**WHAT IS EXPECTED:**
Your answer should consist of each line from the data below that contains "reducePow".

**DATASET EXTRACT:**
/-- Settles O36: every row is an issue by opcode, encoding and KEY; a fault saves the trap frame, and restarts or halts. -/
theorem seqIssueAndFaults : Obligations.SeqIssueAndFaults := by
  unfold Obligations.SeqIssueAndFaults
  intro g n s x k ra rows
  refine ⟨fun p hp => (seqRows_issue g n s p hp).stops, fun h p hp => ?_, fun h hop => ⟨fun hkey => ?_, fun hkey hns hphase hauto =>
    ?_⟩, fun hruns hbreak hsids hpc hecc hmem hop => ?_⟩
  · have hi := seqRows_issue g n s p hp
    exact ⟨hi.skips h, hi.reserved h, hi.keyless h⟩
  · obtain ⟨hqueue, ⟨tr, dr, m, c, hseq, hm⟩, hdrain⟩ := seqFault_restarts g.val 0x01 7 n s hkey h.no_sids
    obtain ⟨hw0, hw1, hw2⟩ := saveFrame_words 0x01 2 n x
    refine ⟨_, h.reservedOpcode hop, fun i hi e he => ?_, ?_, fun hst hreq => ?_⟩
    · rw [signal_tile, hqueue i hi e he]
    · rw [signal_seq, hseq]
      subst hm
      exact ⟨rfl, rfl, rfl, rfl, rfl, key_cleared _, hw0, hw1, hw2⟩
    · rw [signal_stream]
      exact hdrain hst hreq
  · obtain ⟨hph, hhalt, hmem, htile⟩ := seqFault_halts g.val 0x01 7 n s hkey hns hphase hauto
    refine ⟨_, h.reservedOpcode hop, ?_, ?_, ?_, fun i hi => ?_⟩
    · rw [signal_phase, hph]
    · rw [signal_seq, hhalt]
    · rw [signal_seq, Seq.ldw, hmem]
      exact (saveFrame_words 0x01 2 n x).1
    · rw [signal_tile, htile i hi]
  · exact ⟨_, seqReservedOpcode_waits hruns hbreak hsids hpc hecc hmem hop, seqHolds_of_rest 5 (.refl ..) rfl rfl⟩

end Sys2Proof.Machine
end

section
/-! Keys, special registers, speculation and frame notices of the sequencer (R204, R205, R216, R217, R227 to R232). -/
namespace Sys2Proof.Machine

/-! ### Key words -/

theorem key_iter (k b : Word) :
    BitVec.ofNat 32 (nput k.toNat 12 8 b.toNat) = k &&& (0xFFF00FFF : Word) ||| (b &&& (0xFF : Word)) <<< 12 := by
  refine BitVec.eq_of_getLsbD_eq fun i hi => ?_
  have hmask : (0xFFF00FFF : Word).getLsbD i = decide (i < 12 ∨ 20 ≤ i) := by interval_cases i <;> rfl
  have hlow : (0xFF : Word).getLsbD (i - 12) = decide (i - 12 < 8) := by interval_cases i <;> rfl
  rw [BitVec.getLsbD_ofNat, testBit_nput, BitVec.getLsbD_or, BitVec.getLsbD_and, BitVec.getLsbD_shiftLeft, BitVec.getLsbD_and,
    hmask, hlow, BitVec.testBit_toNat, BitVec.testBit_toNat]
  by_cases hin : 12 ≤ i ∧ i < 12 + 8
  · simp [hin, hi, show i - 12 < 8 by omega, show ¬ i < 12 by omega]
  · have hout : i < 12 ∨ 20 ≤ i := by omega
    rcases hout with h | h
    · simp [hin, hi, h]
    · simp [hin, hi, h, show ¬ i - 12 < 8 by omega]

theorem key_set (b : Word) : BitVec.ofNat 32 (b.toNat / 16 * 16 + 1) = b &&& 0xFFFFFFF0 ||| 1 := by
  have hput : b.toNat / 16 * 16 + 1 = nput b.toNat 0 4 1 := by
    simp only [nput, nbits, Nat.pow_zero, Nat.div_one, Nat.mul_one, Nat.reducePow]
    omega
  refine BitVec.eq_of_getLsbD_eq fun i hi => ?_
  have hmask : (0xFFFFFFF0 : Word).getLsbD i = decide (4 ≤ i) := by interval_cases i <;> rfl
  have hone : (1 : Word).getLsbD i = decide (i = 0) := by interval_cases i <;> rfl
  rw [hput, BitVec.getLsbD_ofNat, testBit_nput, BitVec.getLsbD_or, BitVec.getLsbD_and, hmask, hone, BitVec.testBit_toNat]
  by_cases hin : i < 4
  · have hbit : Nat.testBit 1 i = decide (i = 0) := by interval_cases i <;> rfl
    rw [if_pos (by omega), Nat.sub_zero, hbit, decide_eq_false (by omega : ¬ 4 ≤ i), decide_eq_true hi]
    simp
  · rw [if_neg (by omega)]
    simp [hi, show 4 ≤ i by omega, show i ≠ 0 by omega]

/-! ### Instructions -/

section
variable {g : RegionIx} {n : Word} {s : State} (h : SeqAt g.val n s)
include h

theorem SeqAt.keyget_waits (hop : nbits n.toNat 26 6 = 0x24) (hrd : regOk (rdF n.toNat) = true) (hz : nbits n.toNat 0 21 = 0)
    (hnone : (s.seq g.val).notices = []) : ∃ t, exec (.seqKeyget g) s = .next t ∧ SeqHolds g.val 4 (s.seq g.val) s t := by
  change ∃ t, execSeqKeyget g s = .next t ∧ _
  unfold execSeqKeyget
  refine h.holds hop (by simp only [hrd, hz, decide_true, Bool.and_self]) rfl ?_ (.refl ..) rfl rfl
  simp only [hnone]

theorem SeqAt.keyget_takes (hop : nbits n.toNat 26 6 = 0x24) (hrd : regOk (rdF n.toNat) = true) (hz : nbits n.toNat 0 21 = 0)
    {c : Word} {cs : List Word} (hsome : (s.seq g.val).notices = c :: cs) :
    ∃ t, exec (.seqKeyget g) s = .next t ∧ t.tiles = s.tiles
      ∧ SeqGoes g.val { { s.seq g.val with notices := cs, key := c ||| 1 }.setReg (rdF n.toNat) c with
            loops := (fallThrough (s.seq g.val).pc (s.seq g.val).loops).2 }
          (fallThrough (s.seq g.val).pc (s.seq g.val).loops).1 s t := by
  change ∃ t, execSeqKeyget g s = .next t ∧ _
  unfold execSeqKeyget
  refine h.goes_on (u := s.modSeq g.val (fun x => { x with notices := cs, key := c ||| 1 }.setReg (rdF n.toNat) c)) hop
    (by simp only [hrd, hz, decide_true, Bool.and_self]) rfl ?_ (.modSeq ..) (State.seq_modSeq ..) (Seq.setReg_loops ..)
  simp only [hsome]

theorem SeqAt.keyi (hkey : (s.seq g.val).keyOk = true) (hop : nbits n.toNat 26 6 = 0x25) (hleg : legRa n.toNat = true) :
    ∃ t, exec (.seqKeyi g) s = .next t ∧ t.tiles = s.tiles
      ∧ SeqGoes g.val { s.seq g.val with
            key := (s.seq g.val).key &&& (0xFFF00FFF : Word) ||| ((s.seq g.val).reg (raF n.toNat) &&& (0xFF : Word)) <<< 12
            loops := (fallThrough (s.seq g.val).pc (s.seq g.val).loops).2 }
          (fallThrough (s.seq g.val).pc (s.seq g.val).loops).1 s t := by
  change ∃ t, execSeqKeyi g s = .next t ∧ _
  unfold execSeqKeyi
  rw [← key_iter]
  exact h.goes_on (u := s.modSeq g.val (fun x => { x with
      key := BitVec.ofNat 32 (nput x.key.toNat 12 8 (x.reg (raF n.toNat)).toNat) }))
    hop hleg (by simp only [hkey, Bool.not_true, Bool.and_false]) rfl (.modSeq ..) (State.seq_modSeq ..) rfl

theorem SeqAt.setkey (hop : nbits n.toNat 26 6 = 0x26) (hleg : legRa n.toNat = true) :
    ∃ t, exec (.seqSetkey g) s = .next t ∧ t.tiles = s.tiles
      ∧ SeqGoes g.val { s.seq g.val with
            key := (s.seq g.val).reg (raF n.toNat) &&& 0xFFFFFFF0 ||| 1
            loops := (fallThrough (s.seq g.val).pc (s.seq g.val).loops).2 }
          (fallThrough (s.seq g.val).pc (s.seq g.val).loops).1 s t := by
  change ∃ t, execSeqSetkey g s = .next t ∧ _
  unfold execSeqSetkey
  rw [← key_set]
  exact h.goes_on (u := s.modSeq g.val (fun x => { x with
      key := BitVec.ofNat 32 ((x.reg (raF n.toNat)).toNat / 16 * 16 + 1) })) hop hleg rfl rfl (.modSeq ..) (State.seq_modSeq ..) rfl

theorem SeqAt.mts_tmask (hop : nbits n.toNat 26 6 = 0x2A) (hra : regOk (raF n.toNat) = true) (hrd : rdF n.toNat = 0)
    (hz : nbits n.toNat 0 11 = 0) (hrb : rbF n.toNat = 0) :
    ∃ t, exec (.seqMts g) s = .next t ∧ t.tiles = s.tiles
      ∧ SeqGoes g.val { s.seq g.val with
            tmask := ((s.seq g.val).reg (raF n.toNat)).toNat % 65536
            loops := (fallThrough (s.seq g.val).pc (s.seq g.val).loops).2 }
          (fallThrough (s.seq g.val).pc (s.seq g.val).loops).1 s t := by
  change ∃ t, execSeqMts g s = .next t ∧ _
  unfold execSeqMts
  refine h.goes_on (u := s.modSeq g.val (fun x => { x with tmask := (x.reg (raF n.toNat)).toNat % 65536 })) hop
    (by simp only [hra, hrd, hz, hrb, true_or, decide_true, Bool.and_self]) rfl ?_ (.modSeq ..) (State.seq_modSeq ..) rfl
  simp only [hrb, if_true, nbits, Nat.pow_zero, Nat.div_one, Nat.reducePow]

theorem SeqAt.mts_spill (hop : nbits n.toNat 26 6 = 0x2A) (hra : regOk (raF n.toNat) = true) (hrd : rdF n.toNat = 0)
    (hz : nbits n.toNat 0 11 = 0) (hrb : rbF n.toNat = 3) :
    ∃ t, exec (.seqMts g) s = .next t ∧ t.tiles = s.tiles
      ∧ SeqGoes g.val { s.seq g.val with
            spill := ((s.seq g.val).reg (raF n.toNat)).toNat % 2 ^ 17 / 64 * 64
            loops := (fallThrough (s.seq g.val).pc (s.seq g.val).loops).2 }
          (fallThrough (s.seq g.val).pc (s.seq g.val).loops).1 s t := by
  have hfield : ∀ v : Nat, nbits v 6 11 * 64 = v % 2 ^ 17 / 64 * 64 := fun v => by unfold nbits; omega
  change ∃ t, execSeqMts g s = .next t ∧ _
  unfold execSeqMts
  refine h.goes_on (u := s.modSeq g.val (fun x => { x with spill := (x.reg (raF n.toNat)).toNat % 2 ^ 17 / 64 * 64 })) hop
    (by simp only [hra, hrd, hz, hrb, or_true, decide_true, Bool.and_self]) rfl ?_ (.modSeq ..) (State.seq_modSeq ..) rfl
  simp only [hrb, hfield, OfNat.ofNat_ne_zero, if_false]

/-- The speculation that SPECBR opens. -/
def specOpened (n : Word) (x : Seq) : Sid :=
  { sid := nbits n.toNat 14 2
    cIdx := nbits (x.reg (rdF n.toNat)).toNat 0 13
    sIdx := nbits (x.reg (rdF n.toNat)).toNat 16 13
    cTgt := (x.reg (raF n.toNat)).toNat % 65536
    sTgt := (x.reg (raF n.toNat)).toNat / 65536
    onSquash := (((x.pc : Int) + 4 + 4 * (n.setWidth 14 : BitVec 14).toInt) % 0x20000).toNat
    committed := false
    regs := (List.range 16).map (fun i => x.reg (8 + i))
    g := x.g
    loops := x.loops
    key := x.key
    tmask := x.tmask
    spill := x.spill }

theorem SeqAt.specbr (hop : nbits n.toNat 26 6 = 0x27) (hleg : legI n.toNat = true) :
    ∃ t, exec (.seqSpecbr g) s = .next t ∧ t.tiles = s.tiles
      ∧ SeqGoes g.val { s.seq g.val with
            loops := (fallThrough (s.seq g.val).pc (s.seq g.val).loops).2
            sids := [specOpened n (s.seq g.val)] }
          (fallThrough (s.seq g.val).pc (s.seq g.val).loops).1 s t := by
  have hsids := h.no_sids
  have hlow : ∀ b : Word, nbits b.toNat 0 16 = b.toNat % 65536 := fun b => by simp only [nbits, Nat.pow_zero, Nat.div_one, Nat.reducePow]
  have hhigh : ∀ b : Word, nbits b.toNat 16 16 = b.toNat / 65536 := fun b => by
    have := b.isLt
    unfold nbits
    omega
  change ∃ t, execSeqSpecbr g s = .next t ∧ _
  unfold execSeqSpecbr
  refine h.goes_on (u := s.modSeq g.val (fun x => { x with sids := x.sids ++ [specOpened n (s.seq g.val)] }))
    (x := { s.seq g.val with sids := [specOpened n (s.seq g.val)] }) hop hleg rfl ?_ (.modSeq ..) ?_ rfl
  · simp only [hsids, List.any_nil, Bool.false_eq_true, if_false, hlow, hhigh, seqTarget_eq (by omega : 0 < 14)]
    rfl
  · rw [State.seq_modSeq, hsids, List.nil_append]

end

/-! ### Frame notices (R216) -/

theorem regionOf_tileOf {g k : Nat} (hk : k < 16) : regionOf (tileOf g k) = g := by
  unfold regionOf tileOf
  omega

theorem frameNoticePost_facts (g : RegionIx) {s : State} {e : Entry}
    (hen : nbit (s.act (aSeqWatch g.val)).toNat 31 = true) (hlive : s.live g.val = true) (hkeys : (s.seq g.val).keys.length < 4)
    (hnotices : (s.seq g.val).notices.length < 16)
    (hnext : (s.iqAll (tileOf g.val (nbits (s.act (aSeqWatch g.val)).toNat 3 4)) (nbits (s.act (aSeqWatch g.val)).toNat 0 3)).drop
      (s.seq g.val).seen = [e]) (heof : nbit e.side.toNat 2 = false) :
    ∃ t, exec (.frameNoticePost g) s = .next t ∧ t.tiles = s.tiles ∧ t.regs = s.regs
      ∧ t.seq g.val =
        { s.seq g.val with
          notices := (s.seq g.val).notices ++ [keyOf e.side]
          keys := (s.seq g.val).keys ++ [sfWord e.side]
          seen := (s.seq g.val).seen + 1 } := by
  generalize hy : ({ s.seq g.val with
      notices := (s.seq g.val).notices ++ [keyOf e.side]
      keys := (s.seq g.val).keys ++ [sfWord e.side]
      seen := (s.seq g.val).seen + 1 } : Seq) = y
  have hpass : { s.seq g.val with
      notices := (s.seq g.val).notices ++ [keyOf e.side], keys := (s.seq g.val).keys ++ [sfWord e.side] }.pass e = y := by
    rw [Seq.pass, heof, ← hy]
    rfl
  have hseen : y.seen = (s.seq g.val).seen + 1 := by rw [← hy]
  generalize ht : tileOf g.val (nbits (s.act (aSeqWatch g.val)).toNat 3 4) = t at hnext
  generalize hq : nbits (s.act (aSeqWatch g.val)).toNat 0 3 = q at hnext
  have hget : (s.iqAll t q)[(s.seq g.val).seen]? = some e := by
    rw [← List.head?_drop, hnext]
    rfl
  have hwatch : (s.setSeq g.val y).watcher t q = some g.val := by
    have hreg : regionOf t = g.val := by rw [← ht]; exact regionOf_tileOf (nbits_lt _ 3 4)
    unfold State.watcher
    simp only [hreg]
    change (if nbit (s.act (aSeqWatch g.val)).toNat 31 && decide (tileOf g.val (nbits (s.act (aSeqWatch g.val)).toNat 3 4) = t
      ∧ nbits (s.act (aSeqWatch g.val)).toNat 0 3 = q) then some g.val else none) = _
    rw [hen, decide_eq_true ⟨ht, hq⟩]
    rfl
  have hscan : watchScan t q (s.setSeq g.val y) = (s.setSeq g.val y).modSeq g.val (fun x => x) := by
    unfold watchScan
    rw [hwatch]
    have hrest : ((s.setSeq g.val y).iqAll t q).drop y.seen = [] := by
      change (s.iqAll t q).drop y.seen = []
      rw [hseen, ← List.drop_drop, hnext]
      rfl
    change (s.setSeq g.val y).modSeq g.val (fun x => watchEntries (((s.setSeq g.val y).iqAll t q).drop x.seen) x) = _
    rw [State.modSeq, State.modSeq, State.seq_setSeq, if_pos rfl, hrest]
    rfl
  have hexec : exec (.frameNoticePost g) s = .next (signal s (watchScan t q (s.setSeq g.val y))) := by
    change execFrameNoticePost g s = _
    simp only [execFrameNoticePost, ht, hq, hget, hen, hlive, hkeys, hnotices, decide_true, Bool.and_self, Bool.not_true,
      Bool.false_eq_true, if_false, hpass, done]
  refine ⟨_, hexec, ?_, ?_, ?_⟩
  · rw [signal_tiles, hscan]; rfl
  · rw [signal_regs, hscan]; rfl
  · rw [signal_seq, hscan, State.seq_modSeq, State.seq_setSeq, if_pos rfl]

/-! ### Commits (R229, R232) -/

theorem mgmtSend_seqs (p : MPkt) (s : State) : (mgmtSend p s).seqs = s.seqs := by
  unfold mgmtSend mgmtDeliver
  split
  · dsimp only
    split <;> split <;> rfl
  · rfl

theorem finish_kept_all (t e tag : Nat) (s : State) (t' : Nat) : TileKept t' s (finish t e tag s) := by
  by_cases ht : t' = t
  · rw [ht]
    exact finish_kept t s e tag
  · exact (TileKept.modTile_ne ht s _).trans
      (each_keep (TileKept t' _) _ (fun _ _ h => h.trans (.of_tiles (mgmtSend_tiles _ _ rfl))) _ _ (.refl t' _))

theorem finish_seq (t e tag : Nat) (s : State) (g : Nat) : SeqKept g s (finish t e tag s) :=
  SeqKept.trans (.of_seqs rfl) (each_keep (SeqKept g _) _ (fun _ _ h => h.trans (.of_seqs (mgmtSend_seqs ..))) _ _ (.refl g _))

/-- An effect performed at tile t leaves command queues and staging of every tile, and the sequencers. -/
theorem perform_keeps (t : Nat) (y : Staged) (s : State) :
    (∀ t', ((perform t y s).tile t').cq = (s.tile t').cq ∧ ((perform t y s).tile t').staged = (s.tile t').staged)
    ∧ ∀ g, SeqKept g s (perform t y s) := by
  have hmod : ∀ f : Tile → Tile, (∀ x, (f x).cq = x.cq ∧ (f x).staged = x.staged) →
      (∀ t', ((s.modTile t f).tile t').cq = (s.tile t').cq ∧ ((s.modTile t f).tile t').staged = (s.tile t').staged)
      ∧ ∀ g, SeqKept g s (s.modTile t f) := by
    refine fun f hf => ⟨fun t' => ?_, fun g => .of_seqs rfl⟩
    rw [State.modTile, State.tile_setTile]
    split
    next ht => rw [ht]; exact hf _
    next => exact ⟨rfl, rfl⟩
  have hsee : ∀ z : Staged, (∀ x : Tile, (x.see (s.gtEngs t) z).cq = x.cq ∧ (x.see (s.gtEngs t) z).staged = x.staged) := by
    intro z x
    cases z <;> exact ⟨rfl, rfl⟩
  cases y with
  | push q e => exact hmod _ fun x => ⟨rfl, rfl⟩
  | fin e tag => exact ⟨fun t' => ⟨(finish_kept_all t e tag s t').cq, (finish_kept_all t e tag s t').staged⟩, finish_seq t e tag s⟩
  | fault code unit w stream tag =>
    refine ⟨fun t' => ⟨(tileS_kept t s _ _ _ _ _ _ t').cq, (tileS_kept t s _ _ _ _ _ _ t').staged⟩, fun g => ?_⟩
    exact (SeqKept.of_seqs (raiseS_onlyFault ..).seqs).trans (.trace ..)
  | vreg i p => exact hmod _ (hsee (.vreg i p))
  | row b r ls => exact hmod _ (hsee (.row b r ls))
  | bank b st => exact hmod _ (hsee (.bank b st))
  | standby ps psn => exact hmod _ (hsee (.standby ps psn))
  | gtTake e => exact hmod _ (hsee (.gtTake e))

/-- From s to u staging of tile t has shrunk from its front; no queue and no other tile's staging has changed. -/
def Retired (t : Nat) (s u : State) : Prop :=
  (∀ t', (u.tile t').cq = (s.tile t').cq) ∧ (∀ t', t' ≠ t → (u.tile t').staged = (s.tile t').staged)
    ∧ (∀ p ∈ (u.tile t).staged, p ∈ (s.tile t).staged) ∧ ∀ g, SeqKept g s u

**YOUR RESPONSE:**
    simp only [nput, nbits, Nat.pow_zero, Nat.div_one, Nat.mul_one, Nat.reducePow]
  simp only [hrb, if_true, nbits, Nat.pow_zero, Nat.div_one, Nat.reducePow]
  have hlow : ∀ b : Word, nbits b.toNat 0 16 = b.toNat % 65536 := fun b => by simp only [nbits, Nat.pow_zero, Nat.div_one, Nat.reducePow]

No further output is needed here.